Di fronte a questi eventi straordinari ognuno di noi deve prendere posizione.
Molti europei hanno saputo accogliere i migranti: i cittadini austriaci e ungheresi hanno fatto la spola tra la stazione di Budapest e la frontiera austriaca, aiutando i migranti che attraversavano a piedi l’Ungheria, e disobbedendo alle indicazioni del governo xenofobo ungherese.

Alla stazione di Monaco di Baviera e in Germania la solidarietà delle persone comuni nei confronti dei rifugiati è impressionante.
In Islanda migliaia di persone hanno dato disponibilità ad accogliere dei migranti a casa loro.
Europei per una società aperta al mondo da una parte,
chi costruisce muri, stende filo spinato, agita la paura, dall’altra.
Sta a noi, a ciascuno di noi, scegliere da che parte stare!

Accoglienza diffusa

Un’altra iniziativa in solidarietà ai richiedenti asilo:

PER UN PROGETTO DI ACCOGLIENZA DIFFUSA DEI MIGRANTI IN VAL PELLICE.

APRIAMO LE NOSTRE CASE!

In questa estate abbiamo assistito a qualcosa di straordinario, una ondata massiccia di arrivi di rifugiati, migranti, richiedenti asilo, che hanno attraversato le frontiere e i mari, scavalcando fili spinati e muri, percorrendo a piedi centinaia di chilometri, pur di sperare in un futuro migliore. Abbiamo pianto nel vedere la foto del bambino siriano annegato sulle spiagge turche In Europa c’è chi ha costruito muri e chi ha scelto di dare rifugio a chi scappa dalla guerra in Siria. Le associazioni, le chiese hanno messo in piedi progetti di accoglienza, come è successo ad esempio a Villar Pellice, mentre le inchieste dimostravano che altri speculavano e si arricchivano addirittura sui migranti.

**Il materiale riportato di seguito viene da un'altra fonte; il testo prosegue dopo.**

/-- The reductions across the members of an express group in one step (R31, R153, R217, R218). -/
structure Reduce where
  /-- STEP -/
  step : Nat
  /-- reductions not yet complete, in the order of OP: OP, ELEMS, and D and list entries of an exchange of attention partials -/
  todo : List (Nat × Nat × Option (Nat × Nat))
  /-- this device's node of the first of them, once sent -/
  own : Option (List Byte)
  /-- nodes received: STEP, OP, SENDER, values -/
  nodes : List (Nat × Nat × Nat × List Byte)
  /-- results of the step's reductions so far, in the order of OP -/
  sums : List (List Word32)
  deriving DecidableEq, Repr

/-- No step. -/
def Reduce.idle : Reduce := ⟨0, [], none, [], []⟩

/-- A ledger entry (R204): the request and what changes while it lives. -/
structure Entry where
  /-- the request -/
  req : Req
  /-- STATE: 0 FREE to 10 ORPHANED (R205) -/
  st : Nat
  /-- PATH: 0 short, 1 main, 2 push -/
  path : Nat
  /-- FALLBACK -/
  fallback : Bool
  /-- CANCEL_PEND -/
  cancel : Bool
  /-- GROUP_LOG2 -/
  groupLog2 : Nat
  /-- member indices of the express group, this device among them; empty for other classes -/
  group : List Nat
  /-- GEN of the handle -/
  gen : Nat
  /-- END_REASON -/
  reason : Nat
  /-- GEN_LEN -/
  genLen : Nat
  /-- KV_LIST: device and lodge address -/
  kvList : Nat × Nat
  /-- DRAFT_LIST: device and lodge address -/
  draftList : Nat × Nat
  /-- STEPS -/
  steps : Nat
  /-- EMITTED -/
  emitted : Nat
  /-- DISPLACED -/
  displaced : Nat
  /-- SHARED -/
  shared : Nat
  /-- PREDICTED -/
  predicted : Nat
  /-- entry to the present state, ns (R294) -/
  since : Nat
  /-- draft tokens produced and not yet verified (R214) -/
  drafts : List Nat
  /-- a query row met no unmasked position in this step (R151) -/
  emptyAttn : Bool
  /-- the last emitted token -/
  lastToken : Nat
  /-- main-list and draft-list entries held: list index to R140 word -/
  pages : Tbl Nat × Tbl Nat
  /-- group members that have not answered GROUP_CHECK -/
  waitGroup : List Nat
  /-- group members that keep a member record for it -/
  agreed : List Nat
  /-- the lowest-indexed failing group member and its status (R218), or a page operation's failure -/
  failed : Option (Nat × Nat)
  /-- the candidate list of PREFIX, until it is compared -/
  cand : List Nat
  /-- PAGE_OPs not yet answered, oldest first: home, FIRST, COUNT, OP -/
  pageOps : List (Nat × Nat × Nat × Nat)
  /-- main-list entries still to be allocated, in order: home, first, count -/
  runs : List (Nat × Nat × Nat)
  /-- members whose GROUP_STEP_ACK is missing -/
  waitStep : List Nat
  /-- members whose GROUP_MAP_ACK is missing -/
  waitMap : List Nat
  /-- this device's part in the reductions of its step, as the group's leader -/
  red : Reduce
  /-- the Prompt device asked last, while its answer is due -/
  offered : Option Nat
  /-- Prompt devices that answered BUSY to this round of offers -/
  busy : List Nat
  /-- the Prompt device that prefills it -/
  prompt : Option Nat
  /-- layers acknowledged on the push path: LAYER + 256 · LIST -/
  layers : List Nat
  /-- LAYERS of PREFILL_DONE, once it has come -/
  doneLayers : Option Nat
  /-- its LAST unit is written (R221) -/
  lastOut : Bool
  /-- the ADMIT command whose record is due -/
  admitCmd : Option Cmd
  deriving DecidableEq, Repr

/-- A step record that waits for room in its ring (R219, R221). -/
structure StepRec where
  /-- its ring -/
  ring : Nat
  /-- its units, header first: eight words each, PHASE clear -/
  units : List (List Nat)
  /-- entries whose LAST unit it carries -/
  lasts : List Nat
  /-- its place in the order of boundaries (R221) -/
  order : Nat
  deriving DecidableEq, Repr

/-- The step scheduler of a model slot (R212 to R221). -/
structure Slot where
  /-- a step runs -/
  running : Bool
  /-- its start, ns -/
  started : Nat
  /-- entries of the batch, in rank order -/
  batch : List Nat
  /-- entries of the in-place prefill pass -/
  pass : List Nat
  /-- rows of each sequence that the step runs for another ledger's express entry -/
  guests : List Nat
  /-- long-path entries whose FIRST_TOKEN arrived since the last boundary -/
  firsts : List Nat
  /-- entries that ended outside a step since the last boundary -/
  ended : List Nat
  /-- records not yet written -/
  recs : List StepRec
  /-- the wait for ring room has been counted -/
  stalled : Bool
  /-- member to be removed at the next boundary (R442) -/
  shrink : Option Nat
  /-- arrival of each member's last combining node in this step (R441) -/
  nodeAt : Tbl Nat
  /-- commands of the running stream that wait for their turn to be issued, the next first -/
  todo : List Cmd
  /-- later layers of the running stream -/
  left : List (List Cmd)
  /-- the whole running stream by layers, from which an abandoned step starts again (R440) -/
  stream : List (List Cmd)
  /-- FORM: the step runs the array form (R122) -/
  array : Bool
  /-- the prefill whose stream runs, at a Prompt device -/
  prefill : Option Nat
  deriving DecidableEq, Repr

/-- A slot with no step. -/
def Slot.idle : Slot := ⟨false, 0, [], [], [], [], [], [], false, none, [], [], [], [], false, none⟩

Papa Francesco ha chiesto di aprire le parrocchie ai migranti, chiedendo ad ogni parrocchia di accogliere 5 migranti. In molti si stanno muovendo. Tocca anche a noi fare qualcosa. Noi crediamo che questa situazione, che cambierà il volto dell’Europa, non possa essere solo delegata alla gestione degli stati o dei professionisti dell’accoglienza, ma che sia anche un’occasione straordinaria di incontro tra persone. Attiviamo dal basso un progetto di accoglienza diffusa dei migranti, che si integri con i progetti ufficiali, come già sperimentato in altri comuni. Stiamo quindi raccogliendo le disponibilità di persone e famiglie della Val Pellice ad accogliere a casa propria un richiedente asilo che è attualmente ospite nei progetti di accoglienza in Valle, per dare continuità a questi progetti, oppure di mettere a disposizione un alloggio vuoto e sfitto.

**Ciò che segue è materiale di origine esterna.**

/-- Entries of R159. -/
def attRoles (op k : Nat) (t : List OpEnt) : Bool :=
  let n (r : Nat) := roleCount r t
  if op = 0x30 then n 0 == 1 && n 1 == (if k = 0 then 0 else 1) && n 6 == 1 && n 3 == 1 && n 7 == 1 && t.length == (if k = 0 then 4 else 5)
  else if op = 0x31 then n 1 == 1 && n 6 == 1 && decide (n 4 ≤ 1) && t.length == 2 + n 4
  else n 4 == 1 && n 6 == 1 && n 3 == 1 && t.length == 3

/-- Formats (R159); a reserved code is refused in every opcode (R48). -/
def attBadFormat (x : Cmd) : Bool :=
  if (Fmt.ofCode x.fmtX).isNone || (Fmt.ofCode x.fmtW).isNone || (Fmt.ofCode x.fmtC).isNone then true
  else if x.op = 0x30 then x.fmtX != 1 || (x.fK != 0 && x.fmtW != 1) || !(x.fmtC == 0 || x.fmtC == 1)
  else if x.op = 0x31 then x.fmtW != 1
  else false

/-- Reading the sequence table meets (R88). -/
def State.seqStatus (s : State) (x : Cmd) (t : List OpEnt) : Nat :=
  if x.op = 0x32 then St.ok
  else match roleOf 6 t with
    | some e => s.readStatus x.lodge e.addr (32 * x.fM)
    | none => St.ok

/-- Bytes of an AUXOUT row. -/
def Pool.auxBytes (p : Pool) : Nat := 4 * p.hq + 4

/-- Extents, counts and limits (R88, R160, R165). -/
def State.attBadOperand (s : State) (x : Cmd) (p : Pool) : Bool :=
  let t := s.optab x
  let fits (role n : Nat) : Bool := match roleOf role t with | some e => e.fits n | none => true
  let rows (role n w : Nat) : Bool :=
    match roleOf role t with | some e => e.fits (if n = 0 then 0 else (n - 1) * e.stride + w) | none => true
  let out (role n w : Nat) : Bool :=
    rows role n w && (match roleOf role t with
      | some e => (natsFrom 0 n).all fun r => s.translates x.lodge (e.addr + r * e.stride) w
      | none => true)
  let base := decide (x.optabAddr % 64 ≠ 0) || s.optabBad x || t.any (fun e => e.space != 0 || e.staged) || x.progLen != 0 ||
    !attRoles x.op x.fK t || x.fM == 0
  if x.op = 0x32 then
    base || x.fN == 0 || decide (maxPositions < x.fM) || decide (32768 < x.fN) || !(fits 4 (4 * x.fM) && fits 6 (8 * x.fN) && out 3 1 4)
  else
    let q := s.seqs x t
    base || decide (4096 < x.fM) || !fits 6 (32 * x.fM) || q.any (fun q => !q.ok x.op) ||
    x.fN != (q.map (·.nq)).foldl (· + ·) 0 || x.fK != (q.map (·.na)).foldl (· + ·) 0 || decide (p.layers ≤ x.attLayer) ||
    !(rows 0 x.fN (p.hq * p.d * 2) && rows 1 x.fK p.appendBytes && fits 4 (4 * x.fK) &&
      (x.op != 0x30 || (out 3 x.fN (p.hq * p.d * (if x.fmtC = 0 then 4 else 2)) && out 7 x.fN p.auxBytes)))

/-- Reserved bits of an attention descriptor. -/
def attReserved (x : Cmd) : Bool :=
  decide (x.flags / 4 ≠ 0) || decide (x.fld 3 49 15 ≠ 0) || decide (x.fld 7 11 21 ≠ 0) || decide (x.fld 7 48 16 ≠ 0) ||
    (x.op != 0x32 && x.attLivery != 0)

/-- The checks of R160. -/
def attChecks (c : Nat) (s : State) (x : Cmd) : Checks :=
  let t := s.optab x
  let ots := s.readStatus x.lodge x.optabAddr (32 * x.optabCount)
  { first := if s.stage < 4 then St.notReady else St.ok
    reserved := attReserved x
    range := decide (x.fM ≥ 2 ^ 22) || decide (x.fN ≥ 2 ^ 24) || decide (x.fK ≥ 2 ^ 24) ||
      (x.op != 0x32 && ots == St.ok && s.seqStatus x t == St.ok && decide (x.fM ≤ 4096) &&
        (s.seqs x t).any fun q => decide (q.len ≥ 2 ^ 22) || decide (q.qpos ≥ 2 ^ 22))
    mid := (s.pool x.lodge x.attPool).2
    rest :=
      if attBadFormat x then St.badFormat
      else if ots ≠ St.ok ∧ x.optabCount ≠ 0 then ots
      else if s.seqStatus x t ≠ St.ok then s.seqStatus x t
      else if (match (s.pool x.lodge x.attPool).1 with | some p => s.attBadOperand x p | none => true) then St.badOperand
      else if !s.on Reg.nbuCtrlEnable then St.nbUnavailable
      else if (s.core c).quarantined then St.coreQuarantined
      else St.ok }

/-! ## Page lists -/

/-- Bytes of a list a command needs, in reads of at most 64 KiB. -/
def listChunks (n : Nat) : List (Nat × Nat) :=
  (natsFrom 0 (ceilDiv (8 * n) 65536)).map fun i => (65536 * i, min 65536 (8 * n - 65536 * i))

/-- A read of another device's memory on behalf of an attention command. -/
def State.farRead (s : State) (c p : Nat) (j : Job) (dev off len aux : Nat) : State :=
  s.issue { kind := 13, engine := 8, dst := dev, lodge := j.cmd.lodge, core := c, place := p, cmd := some j.cmd, addr := 0, off := off,
            len := len, aux := aux, stale := false,
            msg := mkMsg 0x61 s.self (s.tenantFor j.cmd.lodge) [0, off, len] [], reply := none }

/-- The data of the answered reads with an `aux` in a range, joined in order. -/
def State.farBytes (s : State) (c p lo n : Nat) : List Byte :=
  let l := (s.pendsOf c p).filter fun e => e.2.kind == 13 && decide (lo ≤ e.2.aux) && decide (e.2.aux < lo + n)
  (natsFrom lo n).flatMap fun a =>
    match l.find? (·.2.aux == a) with
    | some e => (match e.2.reply with | some m => m.body.take e.2.len | none => [])
    | none => []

Il mondo è arrivato a Villar Pellice

In seguito all’arrivo a Villar Pellice di 60 richiedenti asilo, e in seguito a tutti gli avvenimenti correlati, abbiamo scritto questo volantino, ricordando che l’accoglienza per noi è un bene comune, come l’acqua, l’aria, le nostre montagne e tutto quello che ci fa vivere e condividere le nostre vite assieme agli altri.

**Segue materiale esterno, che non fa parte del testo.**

-- ==== Sys2Proof/Machine/Span.lean ====
section
/-!
DEFINITION. The SPAN commands (R379 to R396), the home's side of span memory (R187, R190, R191, R246, R380 to R388), its
acknowledgements and timeouts, MEM_SETATTR and MEM_REPUBLISH (R188, R189), replicas and their scrubber (R385, R449).
-/

namespace Sys2Proof

/-! ## Message fields (R395) -/

/-- REQ_TAG. -/
def Msg.tag (m : Msg) : Nat := m.fld 1 0 32
/-- STATUS of an answer. -/
def Msg.status (m : Msg) : Nat := m.fld 1 32 8
/-- LENGTH of a request. -/
def Msg.len (m : Msg) : Nat := m.fld 3 0 17

end Sys2Proof

namespace Sys2Proof.Machine

/-! ## Descriptor (R392) -/

/-- OFFSET of FAR. -/
def Cmd.farOff (c : Cmd) : Nat := c.w 1
/-- DEVICE of FAR. -/
def Cmd.farDev (c : Cmd) : Nat := c.fld 2 0 24
/-- SPACE of FAR. -/
def Cmd.farSpace (c : Cmd) : Nat := c.fld 2 24 8
/-- LOCAL. -/
def Cmd.local_ (c : Cmd) : Nat := c.w 3
/-- LENGTH. -/
def Cmd.spLen (c : Cmd) : Nat := c.fld 7 0 40
/-- AOP. -/
def Cmd.aop (c : Cmd) : Nat := c.fld 7 40 4
/-- ARRIVAL. -/
def Cmd.arrival (c : Cmd) : Nat := c.fld 7 44 12
/-- NOCACHE. -/
def Cmd.noCache (c : Cmd) : Bool := bitAt 2 c.flags
/-- REPLICA. -/
def Cmd.wantReplica (c : Cmd) : Bool := bitAt 3 c.flags
/-- ARR. -/
def Cmd.arr (c : Cmd) : Bool := bitAt 4 c.flags

/-- Reserved bits, the fields an opcode does not use among them (R392, R393). -/
def spanReserved (x : Cmd) : Bool :=
  let f := x.flags / 4
  decide (x.flags / 32 ≠ 0) || decide (x.fld 4 0 16 ≠ 0) || decide (x.fld 7 56 8 ≠ 0) || decide (x.fld 2 32 32 ≠ 0) ||
  (let op := x.op
   if op = 1 then x.arr || x.aop != 0 || x.arrival != 0
   else if op = 2 then f != 0 || x.aop != 0 || x.arrival != 0
   else if op = 3 then f != 0 || x.spLen != 0 || x.arrival != 0
   else if op = 4 then f % 4 != 0 || x.aop != 0 || (!x.arr && x.arrival != 0)
   else if op = 5 then f != 0 || x.w 3 != 0 || x.aop != 0 || x.arrival != 0
   else if op = 6 then f != 0 || x.w 1 != 0 || x.w 2 != 0 || decide (x.w 3 / 2 ^ 32 ≠ 0) || x.spLen != 0 || x.aop != 0
   else f != 0 || x.w 1 != 0 || x.w 2 != 0 || decide (x.fld 3 2 30 ≠ 0) || x.spLen != 0 || x.aop != 0)

/-- Arrival counters bound to a lodge. -/
def State.arrUsed (s : State) (l : Nat) : Nat := (s.spn.arr.filter fun a => a.2.lodge == l).length

/-- The lowest free counter. -/
def State.freeArrival (s : State) : Option Nat :=
  (natsFrom 0 (min 4096 (s.spn.arr.length + 1))).find? fun i => (Tbl.find i s.spn.arr).isNone

/-- A command waits for the counter. -/
def State.arrWaited (s : State) (a : Nat) : Bool :=
  s.jobs.any fun j => j.2.2.cmd.klass == 6 && j.2.2.cmd.op == 6 && j.2.2.cmd.arrival == a && (j.2.2.st == .wait || j.2.2.st == .run)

Il mondo è arrivato a Villar Pellice

Sono arrivati i primi migranti. Non hanno certo scelto loro di venire a Villar, e di venirci in sessanta. Non l’ha scelto il comune. Siamo un po’ disorientati noi come lo sono certo loro.

Per mesi abbiamo visto in ogni telegiornale le immagini dei migranti che dall’Africa, dalla Siria, dal Pakistan, dall’Afghanistan cercano in ogni modo di arrivare in Europa per provare a vivere una vita migliore. Abbiamo visto i migranti aggrappati agli scogli di Ventimiglia, quelli che cercavano di attraversare il tunnel sotto la Manica a Calais, varcare il filo spinato in Macedonia. Abbiamo visto i barconi dalla Libia e le file di bare a Lampedusa.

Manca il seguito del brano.